The paper tackles the problem of aligning small language models (SLMs) with human values by proposing a Preference-Aligned Distillation (PAD) framework that models teacher preference knowledge as a probability distribution, resulting in over 20% improvement on benchmarks like AlpacaEval 2 and Arena-Hard, and surpassing the teacher on MT-Bench.

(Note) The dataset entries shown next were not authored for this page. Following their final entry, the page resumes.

-- ==== Sys2Proof/Laws/State.lean ====
section
/-!
SUPPORT. What each named update of the chip leaves unchanged, field by field: one lemma for each, by unfolding.
-/
namespace Sys2Proof.Machine

/-! ### emit -/

@[simp] theorem Chip.emit_glb (s : Chip) (o : Out) : (s.emit o).glb = s.glb := rfl
@[simp] theorem Chip.emit_regs (s : Chip) (o : Out) : (s.emit o).regs = s.regs := rfl
@[simp] theorem Chip.emit_cnts (s : Chip) (o : Out) : (s.emit o).cnts = s.cnts := rfl
@[simp] theorem Chip.emit_hpx (s : Chip) (o : Out) : (s.emit o).hpx = s.hpx := rfl
@[simp] theorem Chip.emit_xpt (s : Chip) (o : Out) : (s.emit o).xpt = s.xpt := rfl
@[simp] theorem Chip.emit_rgn (s : Chip) (o : Out) : (s.emit o).rgn = s.rgn := rfl
@[simp] theorem Chip.emit_cmt (s : Chip) (o : Out) : (s.emit o).cmt = s.cmt := rfl
@[simp] theorem Chip.emit_bpm (s : Chip) (o : Out) : (s.emit o).bpm = s.bpm := rfl
@[simp] theorem Chip.emit_lcc (s : Chip) (o : Out) : (s.emit o).lcc = s.lcc := rfl
@[simp] theorem Chip.emit_pgm (s : Chip) (o : Out) : (s.emit o).pgm = s.pgm := rfl
@[simp] theorem Chip.emit_str (s : Chip) (o : Out) : (s.emit o).str = s.str := rfl
@[simp] theorem Chip.emit_dmc (s : Chip) (o : Out) : (s.emit o).dmc = s.dmc := rfl
@[simp] theorem Chip.emit_syz (s : Chip) (o : Out) : (s.emit o).syz = s.syz := rfl
@[simp] theorem Chip.emit_pws (s : Chip) (o : Out) : (s.emit o).pws = s.pws := rfl
@[simp] theorem Chip.emit_ecl (s : Chip) (o : Out) : (s.emit o).ecl = s.ecl := rfl
@[simp] theorem Chip.emit_cfg (s : Chip) (o : Out) : (s.emit o).cfg = s.cfg := rfl
@[simp] theorem Chip.emit_sec (s : Chip) (o : Out) : (s.emit o).sec = s.sec := rfl
@[simp] theorem Chip.emit_evr (s : Chip) (o : Out) : (s.emit o).evr = s.evr := rfl
@[simp] theorem Chip.emit_flt (s : Chip) (o : Out) : (s.emit o).flt = s.flt := rfl
@[simp] theorem Chip.emit_now (s : Chip) (o : Out) : (s.emit o).now = s.now := rfl
@[simp] theorem Chip.emit_fresh (s : Chip) (o : Out) : (s.emit o).fresh = s.fresh := rfl

/-! ### count -/

@[simp] theorem Chip.count_glb (s : Chip) (a n : Nat) : (s.count a n).glb = s.glb := rfl
@[simp] theorem Chip.count_regs (s : Chip) (a n : Nat) : (s.count a n).regs = s.regs := rfl
@[simp] theorem Chip.count_hpx (s : Chip) (a n : Nat) : (s.count a n).hpx = s.hpx := rfl
@[simp] theorem Chip.count_xpt (s : Chip) (a n : Nat) : (s.count a n).xpt = s.xpt := rfl
@[simp] theorem Chip.count_rgn (s : Chip) (a n : Nat) : (s.count a n).rgn = s.rgn := rfl
@[simp] theorem Chip.count_cmt (s : Chip) (a n : Nat) : (s.count a n).cmt = s.cmt := rfl
@[simp] theorem Chip.count_bpm (s : Chip) (a n : Nat) : (s.count a n).bpm = s.bpm := rfl
@[simp] theorem Chip.count_lcc (s : Chip) (a n : Nat) : (s.count a n).lcc = s.lcc := rfl
@[simp] theorem Chip.count_pgm (s : Chip) (a n : Nat) : (s.count a n).pgm = s.pgm := rfl
@[simp] theorem Chip.count_str (s : Chip) (a n : Nat) : (s.count a n).str = s.str := rfl
@[simp] theorem Chip.count_dmc (s : Chip) (a n : Nat) : (s.count a n).dmc = s.dmc := rfl
@[simp] theorem Chip.count_syz (s : Chip) (a n : Nat) : (s.count a n).syz = s.syz := rfl
@[simp] theorem Chip.count_pws (s : Chip) (a n : Nat) : (s.count a n).pws = s.pws := rfl
@[simp] theorem Chip.count_ecl (s : Chip) (a n : Nat) : (s.count a n).ecl = s.ecl := rfl
@[simp] theorem Chip.count_cfg (s : Chip) (a n : Nat) : (s.count a n).cfg = s.cfg := rfl
@[simp] theorem Chip.count_sec (s : Chip) (a n : Nat) : (s.count a n).sec = s.sec := rfl
@[simp] theorem Chip.count_evr (s : Chip) (a n : Nat) : (s.count a n).evr = s.evr := rfl
@[simp] theorem Chip.count_flt (s : Chip) (a n : Nat) : (s.count a n).flt = s.flt := rfl
@[simp] theorem Chip.count_now (s : Chip) (a n : Nat) : (s.count a n).now = s.now := rfl
@[simp] theorem Chip.count_out (s : Chip) (a n : Nat) : (s.count a n).out = s.out := rfl
@[simp] theorem Chip.count_fresh (s : Chip) (a n : Nat) : (s.count a n).fresh = s.fresh := rfl

/-! ### setConn -/

@[simp] theorem Chip.setConn_glb (s : Chip) (c : Nat) (k : Conn) : (s.setConn c k).glb = s.glb := rfl
@[simp] theorem Chip.setConn_regs (s : Chip) (c : Nat) (k : Conn) : (s.setConn c k).regs = s.regs := rfl
@[simp] theorem Chip.setConn_cnts (s : Chip) (c : Nat) (k : Conn) : (s.setConn c k).cnts = s.cnts := rfl
@[simp] theorem Chip.setConn_hpx (s : Chip) (c : Nat) (k : Conn) : (s.setConn c k).hpx = s.hpx := rfl
@[simp] theorem Chip.setConn_rgn (s : Chip) (c : Nat) (k : Conn) : (s.setConn c k).rgn = s.rgn := rfl
@[simp] theorem Chip.setConn_cmt (s : Chip) (c : Nat) (k : Conn) : (s.setConn c k).cmt = s.cmt := rfl
@[simp] theorem Chip.setConn_bpm (s : Chip) (c : Nat) (k : Conn) : (s.setConn c k).bpm = s.bpm := rfl
@[simp] theorem Chip.setConn_lcc (s : Chip) (c : Nat) (k : Conn) : (s.setConn c k).lcc = s.lcc := rfl
@[simp] theorem Chip.setConn_pgm (s : Chip) (c : Nat) (k : Conn) : (s.setConn c k).pgm = s.pgm := rfl
@[simp] theorem Chip.setConn_str (s : Chip) (c : Nat) (k : Conn) : (s.setConn c k).str = s.str := rfl
@[simp] theorem Chip.setConn_dmc (s : Chip) (c : Nat) (k : Conn) : (s.setConn c k).dmc = s.dmc := rfl
@[simp] theorem Chip.setConn_syz (s : Chip) (c : Nat) (k : Conn) : (s.setConn c k).syz = s.syz := rfl
@[simp] theorem Chip.setConn_pws (s : Chip) (c : Nat) (k : Conn) : (s.setConn c k).pws = s.pws := rfl
@[simp] theorem Chip.setConn_ecl (s : Chip) (c : Nat) (k : Conn) : (s.setConn c k).ecl = s.ecl := rfl
@[simp] theorem Chip.setConn_cfg (s : Chip) (c : Nat) (k : Conn) : (s.setConn c k).cfg = s.cfg := rfl
@[simp] theorem Chip.setConn_sec (s : Chip) (c : Nat) (k : Conn) : (s.setConn c k).sec = s.sec := rfl
@[simp] theorem Chip.setConn_evr (s : Chip) (c : Nat) (k : Conn) : (s.setConn c k).evr = s.evr := rfl
@[simp] theorem Chip.setConn_flt (s : Chip) (c : Nat) (k : Conn) : (s.setConn c k).flt = s.flt := rfl
@[simp] theorem Chip.setConn_now (s : Chip) (c : Nat) (k : Conn) : (s.setConn c k).now = s.now := rfl
@[simp] theorem Chip.setConn_out (s : Chip) (c : Nat) (k : Conn) : (s.setConn c k).out = s.out := rfl
@[simp] theorem Chip.setConn_fresh (s : Chip) (c : Nat) (k : Conn) : (s.setConn c k).fresh = s.fresh := rfl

Aligning small language models (SLMs) with human values typically involves distilling preference knowledge from large language models (LLMs). However, existing distillation methods model preference knowledge in teacher LLMs by comparing pairwise responses, overlooking the extent of difference between responses. This limitation hinders student SLMs from capturing the nuanced preferences for multiple responses. In this paper, we propose a Preference-Aligned Distillation (PAD) framework, which models teacher's preference knowledge as a probability distribution over all potential preferences, thereby providing more nuanced supervisory signals. Our insight in developing PAD is rooted in the demonstration that language models can serve as reward functions, reflecting their intrinsic preferences. Based on this, PAD comprises three key steps: (1) sampling diverse responses using high-temperature; (2) computing rewards for both teacher and student to construct their intrinsic preference; and (3) training the student's intrinsic preference distribution to align with the teacher's. Experiments on four mainstream alignment benchmarks demonstrate that PAD consistently and significantly outperforms existing approaches, achieving over 20\% improvement on AlpacaEval 2 and Arena-Hard, indicating superior alignment with human preferences. Notably, on MT-Bench, using the \textsc{Gemma} model family, the student trained by PAD surpasses its teacher, further validating the effectiveness of our PAD.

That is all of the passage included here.